What lines in the records below contain the string "hgen"? Copy every one.

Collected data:
= = = =

/-- Settles O53, by the cases of `FlagStep`: only a dropped write sets OVR, only a STATUS write or reset clears it. -/
theorem overrunFlagLifecycle : Obligations.OverrunFlagLifecycle := by
  intro s t ht
  cases flagStep_of_step ht with
  | reset input eng done ovr => simp [input, ovr]
  | complete input busy eng done ovr => rcases input with input | ⟨rest, input⟩ <;> simp [input, ovr]
  | pass input idle eng done ovr => rcases input with input | ⟨rest, input⟩ <;> simp [input, ovr]
  | drop input busy write eng done ovr =>
    rcases write with ⟨i, w, write⟩ | ⟨w, write⟩ <;> simp [forall_eq_eq_imp_iff, input, busy, write, ovr]
  | accept input idle write eng pend done ovr => simp [forall_eq_eq_imp_iff, input, idle, write, ovr]
  | acknowledge input write eng done ovr =>
    cases hovr : s.ovr <;> simp [forall_eq_eq_imp_iff, input, write, ovr, hovr, w1c]
  | access input notCmd notStatus notDropped eng done ovr =>
    cases heng : s.eng with
    | idle => simp [forall_eq_eq_imp_iff, input, notCmd, notStatus, ovr]
    | busy => simp [forall_eq_eq_imp_iff, input, notDropped heng, notCmd, notStatus, ovr]

/-- Settles O54, by the cases of `FlagStep`: only a completion sets DONE; acceptance, a STATUS write and reset clear
it. -/
theorem doneFlagLifecycle : Obligations.DoneFlagLifecycle := by
  intro s t ht
  cases flagStep_of_step ht with
  | reset input eng done ovr => simp [input, done]
  | complete input busy eng done ovr => rcases input with input | ⟨rest, input⟩ <;> simp [input, busy, eng, done]
  | pass input idle eng done ovr => rcases input with input | ⟨rest, input⟩ <;> simp [input, idle, eng, done]
  | drop input busy write eng done ovr =>
    rcases write with ⟨i, w, write⟩ | ⟨w, write⟩ <;> simp [forall_eq_eq_imp_iff, input, busy, write, eng, done]
  | accept input idle write eng pend done ovr => simp [input, idle, write, eng, done]
  | acknowledge input write eng done ovr =>
    cases hdone : s.done <;> simp +contextual [forall_eq_eq_imp_iff, input, write, eng, done, hdone, w1c]
  | access input notCmd notStatus notDropped eng done ovr =>
    simp [forall_eq_eq_imp_iff, input, notCmd, notStatus, eng, done]

/-- Settles O55, by the cases of `FlagStep`: only acceptance sets BUSY, only a completion or reset clears it. -/
theorem busyFlagLifecycle : Obligations.BusyFlagLifecycle := by
  intro s t ht
  cases flagStep_of_step ht with
  | reset input eng done ovr => simp [input, eng]
  | complete input busy eng done ovr => rcases input with input | ⟨rest, input⟩ <;> simp [input, busy, eng, done]
  | pass input idle eng done ovr => rcases input with input | ⟨rest, input⟩ <;> simp [input, idle, eng]
  | drop input busy write eng done ovr =>
    rcases write with ⟨i, w, write⟩ | ⟨w, write⟩ <;> simp [input, busy, write, eng]
  | accept input idle write eng pend done ovr => simp [input, idle, write, eng, pend]
  | acknowledge input write eng done ovr =>
    cases heng : s.eng <;> simp [forall_eq_eq_imp_iff, input, write, eng, heng]
  | access input notCmd notStatus notDropped eng done ovr =>
    cases heng : s.eng <;> simp [forall_eq_eq_imp_iff, input, notCmd, eng, heng]

end Sys2Proof.Machine
end

section
/-! The sample words of 30_encoding.md R93 and 95_test_vectors.md: what the two decoders answer on a command word of
given fields and on the access of a given register, and that a table word decodes as the pattern it holds. -/

namespace Sys2Proof

/-! ### The fields of a command word (R83) -/

@[simp] theorem cwOp_cwWord (gen op : BitVec 8) : cwOp (cwWord gen op) = op :=
  BitVec.extractLsb'_append_eq_right

@[simp] theorem cwGen_cwWord (gen op : BitVec 8) : cwGen (cwWord gen op) = gen := by
  have hgen : cwGen (cwWord gen op) = ((0 : BitVec 16) ++ gen).extractLsb' 0 8 :=
    BitVec.extractLsb'_append_eq_of_le (le_refl 8)
  rw [hgen, BitVec.extractLsb'_append_eq_right]

@[simp] theorem cwRsv_cwWord (gen op : BitVec 8) : cwRsv (cwWord gen op) = 0 := by
  have hrsv : cwRsv (cwWord gen op) = ((0 : BitVec 16) ++ gen).extractLsb' 8 16 :=
    BitVec.extractLsb'_append_eq_of_le (by decide)
  rw [hrsv, BitVec.extractLsb'_append_eq_left]

/-! ### Command words, by their rows (R84 to R88) -/

theorem genOfCode_code (g : Gen) : genOfCode (BitVec.ofNat 8 g.code) = some g := by
  cases g <;> rfl

theorem genOfCode_of_badGenCode {gen : BitVec 8} (h : badGenCode gen = true) : genOfCode gen = none := by
  simp only [badGenCode, Bool.not_eq_true', Bool.or_eq_false_iff, decide_eq_false_iff_not] at h
  obtain ⟨⟨h1, h2⟩, h3⟩ := h
  rw [genOfCode, if_neg h1, if_neg h2, if_neg h3]

theorem decodeCW_cwWord_decrypt : decodeCW (cwWord 0 0x01) = .decrypt := by
  simp [decodeCW]

theorem decodeCW_cwWord_encrypt (g : Gen) : decodeCW (cwWord (BitVec.ofNat 8 g.code) 0x02) = .encrypt g := by
  simp [decodeCW, genOfCode_code]

theorem decodeCW_cwWord_badGenCode {gen : BitVec 8} (h : badGenCode gen = true) :
    decodeCW (cwWord gen 0x02) = .encryptBadgen gen := by
  simp [decodeCW, genOfCode_of_badGenCode h]

/-- The words of 41_section_cipher.md R149, in the fields that the decoder tests. -/
theorem illegalWord_iff (w : Word) :
    illegalWord w = true ↔ cwRsv w ≠ 0 ∨ (cwOp w ≠ 0x01 ∧ cwOp w ≠ 0x02) ∨ (cwOp w = 0x01 ∧ cwGen w ≠ 0) := by
  simp [illegalWord, cwRsv, cwOp, cwGen, or_assoc]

= = = =

THE ANSWER:
  have hgen : cwGen (cwWord gen op) = ((0 : BitVec 16) ++ gen).extractLsb' 0 8 :=
  rw [hgen, BitVec.extractLsb'_append_eq_right]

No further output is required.